* _Goal of the exercise_
Your job is to set down the stretch of entries that opens with the line containing "Within g s (State.joinTransfers u) := by" and closes with the line containing "exact Within.ite h (Within.foldl (fun x2". Keep both end lines, copy each exactly, and add nothing.

* _Task inputs_

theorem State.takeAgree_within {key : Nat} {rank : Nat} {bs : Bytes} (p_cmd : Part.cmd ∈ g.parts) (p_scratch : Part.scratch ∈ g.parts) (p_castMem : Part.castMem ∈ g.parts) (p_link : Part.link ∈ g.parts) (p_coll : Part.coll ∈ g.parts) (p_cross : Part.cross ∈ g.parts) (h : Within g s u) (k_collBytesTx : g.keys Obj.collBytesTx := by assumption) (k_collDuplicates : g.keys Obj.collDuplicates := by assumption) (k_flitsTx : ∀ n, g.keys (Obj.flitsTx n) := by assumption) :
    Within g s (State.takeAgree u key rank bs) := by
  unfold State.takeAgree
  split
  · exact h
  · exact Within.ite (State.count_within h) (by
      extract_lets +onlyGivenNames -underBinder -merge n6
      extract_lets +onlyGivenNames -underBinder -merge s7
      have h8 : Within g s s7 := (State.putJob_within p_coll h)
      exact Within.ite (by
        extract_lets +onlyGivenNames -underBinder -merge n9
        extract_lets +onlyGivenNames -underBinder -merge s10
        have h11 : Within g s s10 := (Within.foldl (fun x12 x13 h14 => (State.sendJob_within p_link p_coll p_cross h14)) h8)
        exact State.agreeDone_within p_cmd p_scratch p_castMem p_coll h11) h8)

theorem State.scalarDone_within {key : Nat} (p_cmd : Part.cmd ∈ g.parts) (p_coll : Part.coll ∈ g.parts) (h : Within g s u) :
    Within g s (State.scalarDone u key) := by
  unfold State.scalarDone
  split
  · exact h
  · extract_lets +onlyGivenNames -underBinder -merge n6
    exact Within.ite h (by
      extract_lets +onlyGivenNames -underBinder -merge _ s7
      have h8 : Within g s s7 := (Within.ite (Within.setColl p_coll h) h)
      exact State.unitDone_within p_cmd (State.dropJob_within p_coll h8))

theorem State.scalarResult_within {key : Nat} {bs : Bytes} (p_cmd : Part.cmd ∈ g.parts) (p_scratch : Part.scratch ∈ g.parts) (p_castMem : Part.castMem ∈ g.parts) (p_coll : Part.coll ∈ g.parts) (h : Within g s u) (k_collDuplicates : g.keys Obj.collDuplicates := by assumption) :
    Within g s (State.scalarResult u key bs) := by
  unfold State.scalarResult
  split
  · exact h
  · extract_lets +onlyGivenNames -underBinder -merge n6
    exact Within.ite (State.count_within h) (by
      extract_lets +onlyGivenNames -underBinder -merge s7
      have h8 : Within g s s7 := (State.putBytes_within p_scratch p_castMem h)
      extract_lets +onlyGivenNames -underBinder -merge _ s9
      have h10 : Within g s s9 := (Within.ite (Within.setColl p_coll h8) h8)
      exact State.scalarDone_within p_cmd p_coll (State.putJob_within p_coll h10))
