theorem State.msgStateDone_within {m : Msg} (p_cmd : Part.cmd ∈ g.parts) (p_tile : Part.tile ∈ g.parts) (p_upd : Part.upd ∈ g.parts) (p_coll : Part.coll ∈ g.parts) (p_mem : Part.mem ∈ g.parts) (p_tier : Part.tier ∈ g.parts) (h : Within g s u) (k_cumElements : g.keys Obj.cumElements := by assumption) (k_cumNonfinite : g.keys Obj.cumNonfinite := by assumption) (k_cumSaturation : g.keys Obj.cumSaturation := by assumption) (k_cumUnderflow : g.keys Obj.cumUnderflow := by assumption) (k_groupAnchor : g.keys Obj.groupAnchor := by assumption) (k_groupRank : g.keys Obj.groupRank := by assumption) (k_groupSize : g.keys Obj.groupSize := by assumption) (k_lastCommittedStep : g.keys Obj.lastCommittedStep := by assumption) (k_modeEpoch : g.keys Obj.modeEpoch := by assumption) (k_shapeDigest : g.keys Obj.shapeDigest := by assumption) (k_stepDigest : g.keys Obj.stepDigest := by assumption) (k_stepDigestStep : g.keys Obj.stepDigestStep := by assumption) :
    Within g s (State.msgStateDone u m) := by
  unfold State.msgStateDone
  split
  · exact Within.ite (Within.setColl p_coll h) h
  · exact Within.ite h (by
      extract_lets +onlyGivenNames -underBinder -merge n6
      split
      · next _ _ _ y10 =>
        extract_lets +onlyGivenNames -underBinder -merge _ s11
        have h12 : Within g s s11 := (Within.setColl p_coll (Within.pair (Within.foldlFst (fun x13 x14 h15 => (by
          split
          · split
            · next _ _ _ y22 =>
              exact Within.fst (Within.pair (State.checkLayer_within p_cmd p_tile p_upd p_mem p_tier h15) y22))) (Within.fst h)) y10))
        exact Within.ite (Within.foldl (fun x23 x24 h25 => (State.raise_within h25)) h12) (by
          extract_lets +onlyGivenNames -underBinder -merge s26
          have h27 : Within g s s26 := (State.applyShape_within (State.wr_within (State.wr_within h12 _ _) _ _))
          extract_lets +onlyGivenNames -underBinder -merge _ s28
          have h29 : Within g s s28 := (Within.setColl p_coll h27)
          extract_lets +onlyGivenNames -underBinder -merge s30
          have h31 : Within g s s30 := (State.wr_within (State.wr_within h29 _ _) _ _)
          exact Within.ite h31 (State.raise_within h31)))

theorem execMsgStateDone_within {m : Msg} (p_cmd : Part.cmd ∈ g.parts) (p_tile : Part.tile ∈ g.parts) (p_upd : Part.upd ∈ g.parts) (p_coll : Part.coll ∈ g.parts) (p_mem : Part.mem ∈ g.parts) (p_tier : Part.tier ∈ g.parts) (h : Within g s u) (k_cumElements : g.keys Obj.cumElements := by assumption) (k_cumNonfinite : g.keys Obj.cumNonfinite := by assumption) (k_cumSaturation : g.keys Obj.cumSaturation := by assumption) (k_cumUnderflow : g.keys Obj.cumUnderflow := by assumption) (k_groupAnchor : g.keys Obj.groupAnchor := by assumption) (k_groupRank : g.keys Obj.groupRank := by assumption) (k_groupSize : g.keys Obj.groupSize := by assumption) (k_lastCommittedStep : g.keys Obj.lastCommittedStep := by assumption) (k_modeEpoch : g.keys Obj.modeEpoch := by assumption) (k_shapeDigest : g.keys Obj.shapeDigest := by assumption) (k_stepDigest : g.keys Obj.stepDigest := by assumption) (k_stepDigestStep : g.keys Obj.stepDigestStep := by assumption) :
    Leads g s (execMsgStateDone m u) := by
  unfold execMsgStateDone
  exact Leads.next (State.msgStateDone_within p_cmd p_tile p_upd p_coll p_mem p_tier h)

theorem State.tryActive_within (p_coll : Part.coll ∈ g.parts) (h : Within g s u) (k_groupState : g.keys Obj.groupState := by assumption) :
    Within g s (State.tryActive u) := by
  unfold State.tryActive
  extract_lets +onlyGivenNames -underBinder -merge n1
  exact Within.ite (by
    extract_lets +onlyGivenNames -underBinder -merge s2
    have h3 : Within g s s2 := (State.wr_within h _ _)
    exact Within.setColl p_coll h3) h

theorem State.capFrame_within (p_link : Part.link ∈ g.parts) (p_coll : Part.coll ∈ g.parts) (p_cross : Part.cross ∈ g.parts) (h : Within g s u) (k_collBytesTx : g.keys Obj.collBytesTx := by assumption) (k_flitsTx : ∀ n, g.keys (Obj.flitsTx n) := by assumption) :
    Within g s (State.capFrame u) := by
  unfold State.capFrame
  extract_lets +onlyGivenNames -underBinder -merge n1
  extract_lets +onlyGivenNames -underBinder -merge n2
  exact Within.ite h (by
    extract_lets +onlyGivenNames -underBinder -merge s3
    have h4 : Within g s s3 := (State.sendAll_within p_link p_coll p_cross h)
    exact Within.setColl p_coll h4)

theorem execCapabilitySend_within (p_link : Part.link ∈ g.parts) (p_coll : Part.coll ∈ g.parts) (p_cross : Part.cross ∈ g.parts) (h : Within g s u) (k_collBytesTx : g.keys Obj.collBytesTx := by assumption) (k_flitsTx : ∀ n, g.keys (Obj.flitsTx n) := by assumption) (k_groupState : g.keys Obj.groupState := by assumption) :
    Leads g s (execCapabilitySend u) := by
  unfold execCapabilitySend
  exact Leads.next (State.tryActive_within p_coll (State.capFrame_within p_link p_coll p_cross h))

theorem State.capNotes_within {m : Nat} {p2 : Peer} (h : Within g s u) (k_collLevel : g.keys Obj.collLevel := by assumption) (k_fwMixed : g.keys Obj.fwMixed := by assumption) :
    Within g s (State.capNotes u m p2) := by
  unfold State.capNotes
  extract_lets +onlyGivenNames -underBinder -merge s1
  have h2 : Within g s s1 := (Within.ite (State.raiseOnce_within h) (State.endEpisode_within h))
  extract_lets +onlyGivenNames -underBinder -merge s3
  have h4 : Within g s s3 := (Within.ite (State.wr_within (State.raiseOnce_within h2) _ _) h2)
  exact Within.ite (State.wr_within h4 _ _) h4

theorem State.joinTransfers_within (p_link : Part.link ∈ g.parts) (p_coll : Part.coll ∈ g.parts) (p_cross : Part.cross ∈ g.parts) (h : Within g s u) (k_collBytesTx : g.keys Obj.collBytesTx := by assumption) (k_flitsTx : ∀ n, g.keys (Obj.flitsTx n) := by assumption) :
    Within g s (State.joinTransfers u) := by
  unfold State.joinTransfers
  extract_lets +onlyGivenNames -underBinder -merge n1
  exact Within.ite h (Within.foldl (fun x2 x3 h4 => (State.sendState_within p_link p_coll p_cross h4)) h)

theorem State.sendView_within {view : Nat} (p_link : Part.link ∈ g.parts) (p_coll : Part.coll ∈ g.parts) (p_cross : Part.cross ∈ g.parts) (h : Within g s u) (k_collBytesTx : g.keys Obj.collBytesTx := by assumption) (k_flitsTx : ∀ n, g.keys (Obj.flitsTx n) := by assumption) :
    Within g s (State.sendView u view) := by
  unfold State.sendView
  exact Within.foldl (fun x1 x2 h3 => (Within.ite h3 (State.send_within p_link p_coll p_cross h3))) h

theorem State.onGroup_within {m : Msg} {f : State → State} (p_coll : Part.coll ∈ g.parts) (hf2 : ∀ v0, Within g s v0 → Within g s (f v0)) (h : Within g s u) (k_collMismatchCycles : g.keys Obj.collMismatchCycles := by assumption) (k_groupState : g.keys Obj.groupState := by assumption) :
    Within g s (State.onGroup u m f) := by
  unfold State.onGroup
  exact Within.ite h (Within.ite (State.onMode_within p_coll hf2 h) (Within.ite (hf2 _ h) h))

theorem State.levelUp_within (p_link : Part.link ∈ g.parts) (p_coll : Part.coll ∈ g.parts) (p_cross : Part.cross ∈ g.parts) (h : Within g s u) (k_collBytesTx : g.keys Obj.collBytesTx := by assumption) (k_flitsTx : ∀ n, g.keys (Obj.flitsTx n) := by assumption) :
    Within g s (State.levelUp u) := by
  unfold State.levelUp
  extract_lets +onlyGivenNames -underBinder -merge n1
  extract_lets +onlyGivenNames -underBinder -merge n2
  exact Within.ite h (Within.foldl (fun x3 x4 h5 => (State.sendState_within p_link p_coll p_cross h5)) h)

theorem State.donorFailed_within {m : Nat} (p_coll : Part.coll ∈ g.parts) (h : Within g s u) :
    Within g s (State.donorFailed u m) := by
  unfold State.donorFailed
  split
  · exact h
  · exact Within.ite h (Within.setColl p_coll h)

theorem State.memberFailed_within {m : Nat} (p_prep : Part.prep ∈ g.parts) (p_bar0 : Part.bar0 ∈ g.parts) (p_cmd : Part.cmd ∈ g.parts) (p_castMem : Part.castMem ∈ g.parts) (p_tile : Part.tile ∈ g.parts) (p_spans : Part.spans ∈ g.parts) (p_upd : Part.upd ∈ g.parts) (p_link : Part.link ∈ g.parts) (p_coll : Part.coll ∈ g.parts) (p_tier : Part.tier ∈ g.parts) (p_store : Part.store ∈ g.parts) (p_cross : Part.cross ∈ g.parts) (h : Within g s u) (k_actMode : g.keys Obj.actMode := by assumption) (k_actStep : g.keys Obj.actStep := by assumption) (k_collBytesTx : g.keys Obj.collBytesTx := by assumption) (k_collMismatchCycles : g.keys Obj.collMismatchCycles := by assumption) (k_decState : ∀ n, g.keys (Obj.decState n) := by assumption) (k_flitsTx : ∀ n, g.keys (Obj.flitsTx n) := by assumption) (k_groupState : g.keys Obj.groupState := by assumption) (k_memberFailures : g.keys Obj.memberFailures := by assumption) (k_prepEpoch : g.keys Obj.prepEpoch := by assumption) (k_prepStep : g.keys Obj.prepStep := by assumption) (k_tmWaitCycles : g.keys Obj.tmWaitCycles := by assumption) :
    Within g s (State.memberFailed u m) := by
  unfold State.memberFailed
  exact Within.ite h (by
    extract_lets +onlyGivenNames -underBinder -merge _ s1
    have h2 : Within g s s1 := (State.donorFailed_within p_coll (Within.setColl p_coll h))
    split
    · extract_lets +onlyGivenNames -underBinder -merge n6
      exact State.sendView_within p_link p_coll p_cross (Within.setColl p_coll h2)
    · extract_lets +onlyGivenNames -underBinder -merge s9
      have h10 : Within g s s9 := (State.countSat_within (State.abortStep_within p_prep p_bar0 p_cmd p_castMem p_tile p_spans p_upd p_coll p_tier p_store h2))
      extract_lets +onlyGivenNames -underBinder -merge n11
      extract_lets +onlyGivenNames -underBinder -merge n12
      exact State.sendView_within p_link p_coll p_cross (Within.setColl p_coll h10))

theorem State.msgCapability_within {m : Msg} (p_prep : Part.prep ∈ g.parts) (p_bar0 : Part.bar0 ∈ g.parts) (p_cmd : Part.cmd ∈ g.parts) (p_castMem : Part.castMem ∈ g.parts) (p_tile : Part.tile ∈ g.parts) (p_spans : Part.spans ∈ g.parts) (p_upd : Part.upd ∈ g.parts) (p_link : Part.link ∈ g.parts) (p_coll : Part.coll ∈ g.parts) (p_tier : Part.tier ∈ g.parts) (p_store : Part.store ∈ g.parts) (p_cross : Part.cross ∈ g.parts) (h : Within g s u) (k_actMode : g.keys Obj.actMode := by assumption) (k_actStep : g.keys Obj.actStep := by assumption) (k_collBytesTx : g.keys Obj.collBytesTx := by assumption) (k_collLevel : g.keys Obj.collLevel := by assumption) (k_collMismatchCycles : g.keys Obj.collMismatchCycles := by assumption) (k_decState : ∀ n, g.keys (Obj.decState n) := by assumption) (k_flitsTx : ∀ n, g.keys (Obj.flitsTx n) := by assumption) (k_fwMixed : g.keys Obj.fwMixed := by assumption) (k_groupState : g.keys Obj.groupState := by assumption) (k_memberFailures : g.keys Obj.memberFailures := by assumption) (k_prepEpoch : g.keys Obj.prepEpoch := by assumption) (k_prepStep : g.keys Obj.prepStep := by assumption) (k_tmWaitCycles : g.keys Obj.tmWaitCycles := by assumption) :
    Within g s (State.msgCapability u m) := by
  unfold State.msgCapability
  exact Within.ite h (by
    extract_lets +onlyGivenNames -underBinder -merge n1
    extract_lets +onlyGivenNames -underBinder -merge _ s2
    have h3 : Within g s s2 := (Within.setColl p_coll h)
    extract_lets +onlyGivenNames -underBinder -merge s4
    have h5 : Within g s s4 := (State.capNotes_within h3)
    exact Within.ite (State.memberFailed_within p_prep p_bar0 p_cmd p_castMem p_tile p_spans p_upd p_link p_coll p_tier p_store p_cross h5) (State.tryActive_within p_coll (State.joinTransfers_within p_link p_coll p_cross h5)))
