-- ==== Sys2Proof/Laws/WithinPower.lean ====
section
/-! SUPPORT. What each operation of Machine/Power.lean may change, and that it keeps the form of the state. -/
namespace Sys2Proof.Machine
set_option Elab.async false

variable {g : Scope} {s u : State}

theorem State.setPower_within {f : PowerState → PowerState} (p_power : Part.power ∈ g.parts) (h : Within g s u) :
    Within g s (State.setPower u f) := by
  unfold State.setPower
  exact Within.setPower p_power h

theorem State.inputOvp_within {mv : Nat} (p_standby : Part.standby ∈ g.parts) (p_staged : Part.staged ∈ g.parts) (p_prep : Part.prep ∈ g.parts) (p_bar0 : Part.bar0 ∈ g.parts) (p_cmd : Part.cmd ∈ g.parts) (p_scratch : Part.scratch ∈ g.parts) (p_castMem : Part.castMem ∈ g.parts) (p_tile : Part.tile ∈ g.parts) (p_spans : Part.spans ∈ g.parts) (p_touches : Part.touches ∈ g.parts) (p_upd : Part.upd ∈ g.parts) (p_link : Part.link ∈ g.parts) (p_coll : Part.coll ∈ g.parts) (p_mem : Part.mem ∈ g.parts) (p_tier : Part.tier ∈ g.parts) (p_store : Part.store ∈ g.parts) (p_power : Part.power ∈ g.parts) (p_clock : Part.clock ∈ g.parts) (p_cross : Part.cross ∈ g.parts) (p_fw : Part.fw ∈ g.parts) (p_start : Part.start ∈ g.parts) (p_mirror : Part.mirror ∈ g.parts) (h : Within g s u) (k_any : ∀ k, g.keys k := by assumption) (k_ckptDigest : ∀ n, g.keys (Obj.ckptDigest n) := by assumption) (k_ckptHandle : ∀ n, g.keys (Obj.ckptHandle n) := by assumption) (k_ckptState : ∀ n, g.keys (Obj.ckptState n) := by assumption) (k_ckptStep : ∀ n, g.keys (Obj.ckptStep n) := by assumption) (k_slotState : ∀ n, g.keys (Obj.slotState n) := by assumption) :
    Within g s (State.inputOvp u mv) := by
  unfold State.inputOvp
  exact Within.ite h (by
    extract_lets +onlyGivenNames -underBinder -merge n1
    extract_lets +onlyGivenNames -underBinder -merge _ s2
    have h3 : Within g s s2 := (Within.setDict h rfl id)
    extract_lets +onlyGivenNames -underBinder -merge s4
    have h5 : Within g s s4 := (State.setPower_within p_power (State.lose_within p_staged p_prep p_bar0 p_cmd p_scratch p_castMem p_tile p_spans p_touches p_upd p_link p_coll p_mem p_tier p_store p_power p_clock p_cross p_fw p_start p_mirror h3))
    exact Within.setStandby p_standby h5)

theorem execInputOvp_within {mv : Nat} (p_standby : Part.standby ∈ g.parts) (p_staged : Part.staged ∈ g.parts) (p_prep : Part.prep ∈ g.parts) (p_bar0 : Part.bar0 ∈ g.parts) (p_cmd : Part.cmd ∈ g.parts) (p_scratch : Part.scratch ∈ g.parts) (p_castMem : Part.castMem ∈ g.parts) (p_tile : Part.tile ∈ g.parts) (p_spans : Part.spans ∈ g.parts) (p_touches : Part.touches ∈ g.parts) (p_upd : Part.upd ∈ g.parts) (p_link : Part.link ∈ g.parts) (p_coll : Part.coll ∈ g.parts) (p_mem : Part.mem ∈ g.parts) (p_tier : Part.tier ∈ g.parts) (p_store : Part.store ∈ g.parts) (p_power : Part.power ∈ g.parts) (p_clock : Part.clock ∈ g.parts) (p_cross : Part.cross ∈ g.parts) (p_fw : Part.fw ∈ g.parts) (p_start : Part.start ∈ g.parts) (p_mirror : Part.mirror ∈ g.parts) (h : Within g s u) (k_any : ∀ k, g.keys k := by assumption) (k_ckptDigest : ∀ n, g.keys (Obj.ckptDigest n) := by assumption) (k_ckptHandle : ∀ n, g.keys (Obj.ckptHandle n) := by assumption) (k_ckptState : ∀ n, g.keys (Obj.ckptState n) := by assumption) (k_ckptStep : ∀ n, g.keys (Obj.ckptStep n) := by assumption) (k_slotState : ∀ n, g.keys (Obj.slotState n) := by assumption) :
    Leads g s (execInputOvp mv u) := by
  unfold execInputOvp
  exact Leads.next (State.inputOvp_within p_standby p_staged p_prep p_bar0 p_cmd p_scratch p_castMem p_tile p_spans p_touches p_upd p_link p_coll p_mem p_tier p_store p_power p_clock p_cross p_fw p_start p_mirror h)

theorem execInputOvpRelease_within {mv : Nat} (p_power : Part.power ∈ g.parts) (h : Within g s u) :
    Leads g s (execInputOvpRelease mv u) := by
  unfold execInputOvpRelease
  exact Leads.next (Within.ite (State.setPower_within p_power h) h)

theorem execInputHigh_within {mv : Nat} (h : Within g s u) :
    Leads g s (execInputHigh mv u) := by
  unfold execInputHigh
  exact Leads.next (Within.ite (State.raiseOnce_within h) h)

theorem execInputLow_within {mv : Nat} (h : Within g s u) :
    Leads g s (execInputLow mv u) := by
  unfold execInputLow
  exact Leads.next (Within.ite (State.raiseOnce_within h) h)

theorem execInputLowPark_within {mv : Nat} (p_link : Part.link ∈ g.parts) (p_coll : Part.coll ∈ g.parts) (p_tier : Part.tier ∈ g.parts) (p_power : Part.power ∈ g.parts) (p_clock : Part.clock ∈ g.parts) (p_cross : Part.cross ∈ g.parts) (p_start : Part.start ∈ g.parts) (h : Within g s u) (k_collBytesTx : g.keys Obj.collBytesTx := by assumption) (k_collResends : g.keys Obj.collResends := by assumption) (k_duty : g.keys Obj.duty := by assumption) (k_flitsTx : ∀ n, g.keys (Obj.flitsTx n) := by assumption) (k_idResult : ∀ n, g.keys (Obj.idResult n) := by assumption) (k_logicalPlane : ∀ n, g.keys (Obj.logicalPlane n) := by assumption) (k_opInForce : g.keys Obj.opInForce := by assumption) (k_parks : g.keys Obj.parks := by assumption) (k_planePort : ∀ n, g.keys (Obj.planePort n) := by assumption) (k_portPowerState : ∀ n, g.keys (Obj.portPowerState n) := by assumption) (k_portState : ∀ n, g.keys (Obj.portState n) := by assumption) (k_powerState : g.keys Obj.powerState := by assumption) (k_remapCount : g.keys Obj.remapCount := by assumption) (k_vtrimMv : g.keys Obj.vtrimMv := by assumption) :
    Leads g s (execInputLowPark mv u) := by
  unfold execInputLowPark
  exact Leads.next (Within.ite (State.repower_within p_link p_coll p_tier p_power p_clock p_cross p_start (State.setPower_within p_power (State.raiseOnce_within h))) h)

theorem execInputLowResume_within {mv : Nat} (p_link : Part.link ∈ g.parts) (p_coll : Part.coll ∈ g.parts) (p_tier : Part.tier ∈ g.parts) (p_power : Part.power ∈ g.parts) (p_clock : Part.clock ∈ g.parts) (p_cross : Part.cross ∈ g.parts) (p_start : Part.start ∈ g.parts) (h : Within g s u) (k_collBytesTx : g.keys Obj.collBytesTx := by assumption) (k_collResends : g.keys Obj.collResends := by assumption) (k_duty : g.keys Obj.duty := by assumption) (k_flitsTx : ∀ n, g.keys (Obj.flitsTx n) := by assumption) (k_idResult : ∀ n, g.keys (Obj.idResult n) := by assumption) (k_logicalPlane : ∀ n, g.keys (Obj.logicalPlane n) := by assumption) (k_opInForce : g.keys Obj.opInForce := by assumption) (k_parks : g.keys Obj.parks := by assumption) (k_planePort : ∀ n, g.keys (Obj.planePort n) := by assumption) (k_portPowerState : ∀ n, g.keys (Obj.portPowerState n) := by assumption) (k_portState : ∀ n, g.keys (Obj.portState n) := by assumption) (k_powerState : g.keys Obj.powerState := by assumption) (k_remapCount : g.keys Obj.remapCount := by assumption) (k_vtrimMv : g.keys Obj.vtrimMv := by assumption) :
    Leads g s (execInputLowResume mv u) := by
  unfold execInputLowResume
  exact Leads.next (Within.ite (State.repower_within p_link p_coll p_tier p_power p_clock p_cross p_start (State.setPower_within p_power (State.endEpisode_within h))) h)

* _Solution to the problem_
    Within g s (State.joinTransfers u) := by
  unfold State.joinTransfers
  extract_lets +onlyGivenNames -underBinder -merge n1
  exact Within.ite h (Within.foldl (fun x2 x3 h4 => (State.sendState_within p_link p_coll p_cross h4)) h)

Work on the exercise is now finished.